***** Provided entries
@[simp] theorem Act.node_regs : ((Act.node n).apply s).regs = s.regs := by
  simp only [Act.apply]; split <;> rfl
@[simp] theorem Act.node_eff : ((Act.node n).apply s).eff = s.eff := by
  simp only [Act.apply]; split <;> rfl
@[simp] theorem Act.node_rwsPend : ((Act.node n).apply s).rwsPend = s.rwsPend := by
  simp only [Act.apply]; split <;> rfl
@[simp] theorem Act.node_latches : ((Act.node n).apply s).latches = s.latches := by
  simp only [Act.apply]; split <;> rfl
@[simp] theorem Act.node_bus : ((Act.node n).apply s).bus = s.bus := by
  simp only [Act.apply]; split <;> rfl
@[simp] theorem Act.node_mem : ((Act.node n).apply s).mem = s.mem := by
  simp only [Act.apply]; split <;> rfl
@[simp] theorem Act.node_lc : ((Act.node n).apply s).lc = s.lc := by
  simp only [Act.apply]; split <;> rfl
@[simp] theorem Act.node_secVersion : ((Act.node n).apply s).secVersion = s.secVersion := by
  simp only [Act.apply]; split <;> rfl
@[simp] theorem Act.node_advancesLeft : ((Act.node n).apply s).advancesLeft = s.advancesLeft := by
  simp only [Act.apply]; split <;> rfl
@[simp] theorem Act.node_meas : ((Act.node n).apply s).meas = s.meas := by
  simp only [Act.apply]; split <;> rfl
@[simp] theorem Act.node_ing : ((Act.node n).apply s).ing = s.ing := by
  simp only [Act.apply]; split <;> rfl
@[simp] theorem Act.node_thk : ((Act.node n).apply s).thk = s.thk := by
  simp only [Act.apply]; split <;> rfl
@[simp] theorem Act.node_grv : ((Act.node n).apply s).grv = s.grv := by
  simp only [Act.apply]; split <;> rfl
@[simp] theorem Act.node_lyr : ((Act.node n).apply s).lyr = s.lyr := by
  simp only [Act.apply]; split <;> rfl
@[simp] theorem Act.node_pdl : ((Act.node n).apply s).pdl = s.pdl := by
  simp only [Act.apply]; split <;> rfl
@[simp] theorem Act.node_sds : ((Act.node n).apply s).sds = s.sds := by
  simp only [Act.apply]; split <;> rfl
@[simp] theorem Act.node_apl : ((Act.node n).apply s).apl = s.apl := by
  simp only [Act.apply]; split <;> rfl
@[simp] theorem Act.node_fab : ((Act.node n).apply s).fab = s.fab := by
  simp only [Act.apply]; split <;> rfl
@[simp] theorem Act.node_tim : ((Act.node n).apply s).tim = s.tim := by
  simp only [Act.apply]; split <;> rfl
@[simp] theorem Act.node_cmt : ((Act.node n).apply s).cmt = s.cmt := by
  simp only [Act.apply]; split <;> rfl
@[simp] theorem Act.node_met : ((Act.node n).apply s).met = s.met := by
  simp only [Act.apply]; split <;> rfl
@[simp] theorem Act.node_dmc : ((Act.node n).apply s).dmc = s.dmc := by
  simp only [Act.apply]; split <;> rfl
@[simp] theorem Act.node_sram : ((Act.node n).apply s).sram = s.sram := by
  simp only [Act.apply]; split <;> rfl
@[simp] theorem Act.node_nvm : ((Act.node n).apply s).nvm = s.nvm := by
  simp only [Act.apply]; split <;> rfl
@[simp] theorem Act.node_ctl : ((Act.node n).apply s).ctl = s.ctl := by
  simp only [Act.apply]; split <;> rfl
@[simp] theorem Act.node_sec : ((Act.node n).apply s).sec = s.sec := by
  simp only [Act.apply]; split <;> rfl
@[simp] theorem Act.node_hkp : ((Act.node n).apply s).hkp = s.hkp := by
  simp only [Act.apply]; split <;> rfl
@[simp] theorem Act.node_pins : ((Act.node n).apply s).pins = s.pins := by
  simp only [Act.apply]; split <;> rfl
@[simp] theorem Act.node_out : ((Act.node n).apply s).out = s.out := by
  simp only [Act.apply]; split <;> rfl
@[simp] theorem Act.node_freeCount : ((Act.node n).apply s).freeCount = s.freeCount := by
  simp only [Act.apply]; split <;> rfl
@[simp] theorem Act.node_pending : ((Act.node n).apply s).pending = s.pending := by
  simp only [Act.apply]; split <;> rfl

end

section
variable (n : LcState) (s : State)

@[simp] theorem Act.lifecycle_regs : ((Act.lifecycle n).apply s).regs = s.regs := by
  simp only [Act.apply]; split <;> rfl
@[simp] theorem Act.lifecycle_eff : ((Act.lifecycle n).apply s).eff = s.eff := by
  simp only [Act.apply]; split <;> rfl
@[simp] theorem Act.lifecycle_rwsPend : ((Act.lifecycle n).apply s).rwsPend = s.rwsPend := by
  simp only [Act.apply]; split <;> rfl
@[simp] theorem Act.lifecycle_latches : ((Act.lifecycle n).apply s).latches = s.latches := by
  simp only [Act.apply]; split <;> rfl
@[simp] theorem Act.lifecycle_bus : ((Act.lifecycle n).apply s).bus = s.bus := by
  simp only [Act.apply]; split <;> rfl
@[simp] theorem Act.lifecycle_mem : ((Act.lifecycle n).apply s).mem = s.mem := by
  simp only [Act.apply]; split <;> rfl
@[simp] theorem Act.lifecycle_node : ((Act.lifecycle n).apply s).node = s.node := by
  simp only [Act.apply]; split <;> rfl
@[simp] theorem Act.lifecycle_secVersion : ((Act.lifecycle n).apply s).secVersion = s.secVersion := by
  simp only [Act.apply]; split <;> rfl
@[simp] theorem Act.lifecycle_advancesLeft : ((Act.lifecycle n).apply s).advancesLeft = s.advancesLeft := by
  simp only [Act.apply]; split <;> rfl
@[simp] theorem Act.lifecycle_meas : ((Act.lifecycle n).apply s).meas = s.meas := by
  simp only [Act.apply]; split <;> rfl
@[simp] theorem Act.lifecycle_ing : ((Act.lifecycle n).apply s).ing = s.ing := by
  simp only [Act.apply]; split <;> rfl
@[simp] theorem Act.lifecycle_thk : ((Act.lifecycle n).apply s).thk = s.thk := by
  simp only [Act.apply]; split <;> rfl
@[simp] theorem Act.lifecycle_grv : ((Act.lifecycle n).apply s).grv = s.grv := by
  simp only [Act.apply]; split <;> rfl
@[simp] theorem Act.lifecycle_lyr : ((Act.lifecycle n).apply s).lyr = s.lyr := by
  simp only [Act.apply]; split <;> rfl
@[simp] theorem Act.lifecycle_pdl : ((Act.lifecycle n).apply s).pdl = s.pdl := by
  simp only [Act.apply]; split <;> rfl
@[simp] theorem Act.lifecycle_sds : ((Act.lifecycle n).apply s).sds = s.sds := by
  simp only [Act.apply]; split <;> rfl
@[simp] theorem Act.lifecycle_apl : ((Act.lifecycle n).apply s).apl = s.apl := by
  simp only [Act.apply]; split <;> rfl
@[simp] theorem Act.lifecycle_fab : ((Act.lifecycle n).apply s).fab = s.fab := by
  simp only [Act.apply]; split <;> rfl
@[simp] theorem Act.lifecycle_tim : ((Act.lifecycle n).apply s).tim = s.tim := by
  simp only [Act.apply]; split <;> rfl
@[simp] theorem Act.lifecycle_cmt : ((Act.lifecycle n).apply s).cmt = s.cmt := by
  simp only [Act.apply]; split <;> rfl
@[simp] theorem Act.lifecycle_met : ((Act.lifecycle n).apply s).met = s.met := by
  simp only [Act.apply]; split <;> rfl
@[simp] theorem Act.lifecycle_dmc : ((Act.lifecycle n).apply s).dmc = s.dmc := by
  simp only [Act.apply]; split <;> rfl
@[simp] theorem Act.lifecycle_sram : ((Act.lifecycle n).apply s).sram = s.sram := by
  simp only [Act.apply]; split <;> rfl
@[simp] theorem Act.lifecycle_nvm : ((Act.lifecycle n).apply s).nvm = s.nvm := by
  simp only [Act.apply]; split <;> rfl
@[simp] theorem Act.lifecycle_ctl : ((Act.lifecycle n).apply s).ctl = s.ctl := by
  simp only [Act.apply]; split <;> rfl
@[simp] theorem Act.lifecycle_sec : ((Act.lifecycle n).apply s).sec = s.sec := by
  simp only [Act.apply]; split <;> rfl
@[simp] theorem Act.lifecycle_hkp : ((Act.lifecycle n).apply s).hkp = s.hkp := by
  simp only [Act.apply]; split <;> rfl
@[simp] theorem Act.lifecycle_pins : ((Act.lifecycle n).apply s).pins = s.pins := by
  simp only [Act.apply]; split <;> rfl
@[simp] theorem Act.lifecycle_out : ((Act.lifecycle n).apply s).out = s.out := by
  simp only [Act.apply]; split <;> rfl
@[simp] theorem Act.lifecycle_freeCount : ((Act.lifecycle n).apply s).freeCount = s.freeCount := by
  simp only [Act.apply]; split <;> rfl
@[simp] theorem Act.lifecycle_pending : ((Act.lifecycle n).apply s).pending = s.pending := by
  simp only [Act.apply]; split <;> rfl

end

section
variable (v : Word) (s : State)

@[simp] theorem Act.fuseVersion_regs : ((Act.fuseVersion v).apply s).regs = s.regs := by
  simp only [Act.apply]; split <;> rfl
@[simp] theorem Act.fuseVersion_eff : ((Act.fuseVersion v).apply s).eff = s.eff := by
  simp only [Act.apply]; split <;> rfl
@[simp] theorem Act.fuseVersion_rwsPend : ((Act.fuseVersion v).apply s).rwsPend = s.rwsPend := by
  simp only [Act.apply]; split <;> rfl
@[simp] theorem Act.fuseVersion_latches : ((Act.fuseVersion v).apply s).latches = s.latches := by
  simp only [Act.apply]; split <;> rfl
@[simp] theorem Act.fuseVersion_bus : ((Act.fuseVersion v).apply s).bus = s.bus := by
  simp only [Act.apply]; split <;> rfl
@[simp] theorem Act.fuseVersion_mem : ((Act.fuseVersion v).apply s).mem = s.mem := by
  simp only [Act.apply]; split <;> rfl
@[simp] theorem Act.fuseVersion_node : ((Act.fuseVersion v).apply s).node = s.node := by
  simp only [Act.apply]; split <;> rfl
@[simp] theorem Act.fuseVersion_lc : ((Act.fuseVersion v).apply s).lc = s.lc := by
  simp only [Act.apply]; split <;> rfl
@[simp] theorem Act.fuseVersion_meas : ((Act.fuseVersion v).apply s).meas = s.meas := by
  simp only [Act.apply]; split <;> rfl
@[simp] theorem Act.fuseVersion_ing : ((Act.fuseVersion v).apply s).ing = s.ing := by
  simp only [Act.apply]; split <;> rfl
@[simp] theorem Act.fuseVersion_thk : ((Act.fuseVersion v).apply s).thk = s.thk := by
  simp only [Act.apply]; split <;> rfl
@[simp] theorem Act.fuseVersion_grv : ((Act.fuseVersion v).apply s).grv = s.grv := by
  simp only [Act.apply]; split <;> rfl
@[simp] theorem Act.fuseVersion_lyr : ((Act.fuseVersion v).apply s).lyr = s.lyr := by
  simp only [Act.apply]; split <;> rfl
@[simp] theorem Act.fuseVersion_pdl : ((Act.fuseVersion v).apply s).pdl = s.pdl := by
  simp only [Act.apply]; split <;> rfl
@[simp] theorem Act.fuseVersion_sds : ((Act.fuseVersion v).apply s).sds = s.sds := by
  simp only [Act.apply]; split <;> rfl
@[simp] theorem Act.fuseVersion_apl : ((Act.fuseVersion v).apply s).apl = s.apl := by
  simp only [Act.apply]; split <;> rfl
@[simp] theorem Act.fuseVersion_fab : ((Act.fuseVersion v).apply s).fab = s.fab := by
  simp only [Act.apply]; split <;> rfl
@[simp] theorem Act.fuseVersion_tim : ((Act.fuseVersion v).apply s).tim = s.tim := by
  simp only [Act.apply]; split <;> rfl
@[simp] theorem Act.fuseVersion_cmt : ((Act.fuseVersion v).apply s).cmt = s.cmt := by
  simp only [Act.apply]; split <;> rfl
@[simp] theorem Act.fuseVersion_met : ((Act.fuseVersion v).apply s).met = s.met := by
  simp only [Act.apply]; split <;> rfl
@[simp] theorem Act.fuseVersion_dmc : ((Act.fuseVersion v).apply s).dmc = s.dmc := by
  simp only [Act.apply]; split <;> rfl
@[simp] theorem Act.fuseVersion_sram : ((Act.fuseVersion v).apply s).sram = s.sram := by
  simp only [Act.apply]; split <;> rfl
@[simp] theorem Act.fuseVersion_nvm : ((Act.fuseVersion v).apply s).nvm = s.nvm := by
  simp only [Act.apply]; split <;> rfl
@[simp] theorem Act.fuseVersion_ctl : ((Act.fuseVersion v).apply s).ctl = s.ctl := by
  simp only [Act.apply]; split <;> rfl
@[simp] theorem Act.fuseVersion_sec : ((Act.fuseVersion v).apply s).sec = s.sec := by
  simp only [Act.apply]; split <;> rfl
@[simp] theorem Act.fuseVersion_hkp : ((Act.fuseVersion v).apply s).hkp = s.hkp := by
  simp only [Act.apply]; split <;> rfl
@[simp] theorem Act.fuseVersion_pins : ((Act.fuseVersion v).apply s).pins = s.pins := by
  simp only [Act.apply]; split <;> rfl
@[simp] theorem Act.fuseVersion_out : ((Act.fuseVersion v).apply s).out = s.out := by
  simp only [Act.apply]; split <;> rfl
@[simp] theorem Act.fuseVersion_freeCount : ((Act.fuseVersion v).apply s).freeCount = s.freeCount := by
  simp only [Act.apply]; split <;> rfl
@[simp] theorem Act.fuseVersion_pending : ((Act.fuseVersion v).apply s).pending = s.pending := by
  simp only [Act.apply]; split <;> rfl

end

section
variable (v : Word) (s : State)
**********
_Work request_:
Show every line of the records above that contains the word "pins".

_Worked solution_:
@[simp] theorem Act.node_pins : ((Act.node n).apply s).pins = s.pins := by
@[simp] theorem Act.lifecycle_pins : ((Act.lifecycle n).apply s).pins = s.pins := by
@[simp] theorem Act.fuseVersion_pins : ((Act.fuseVersion v).apply s).pins = s.pins := by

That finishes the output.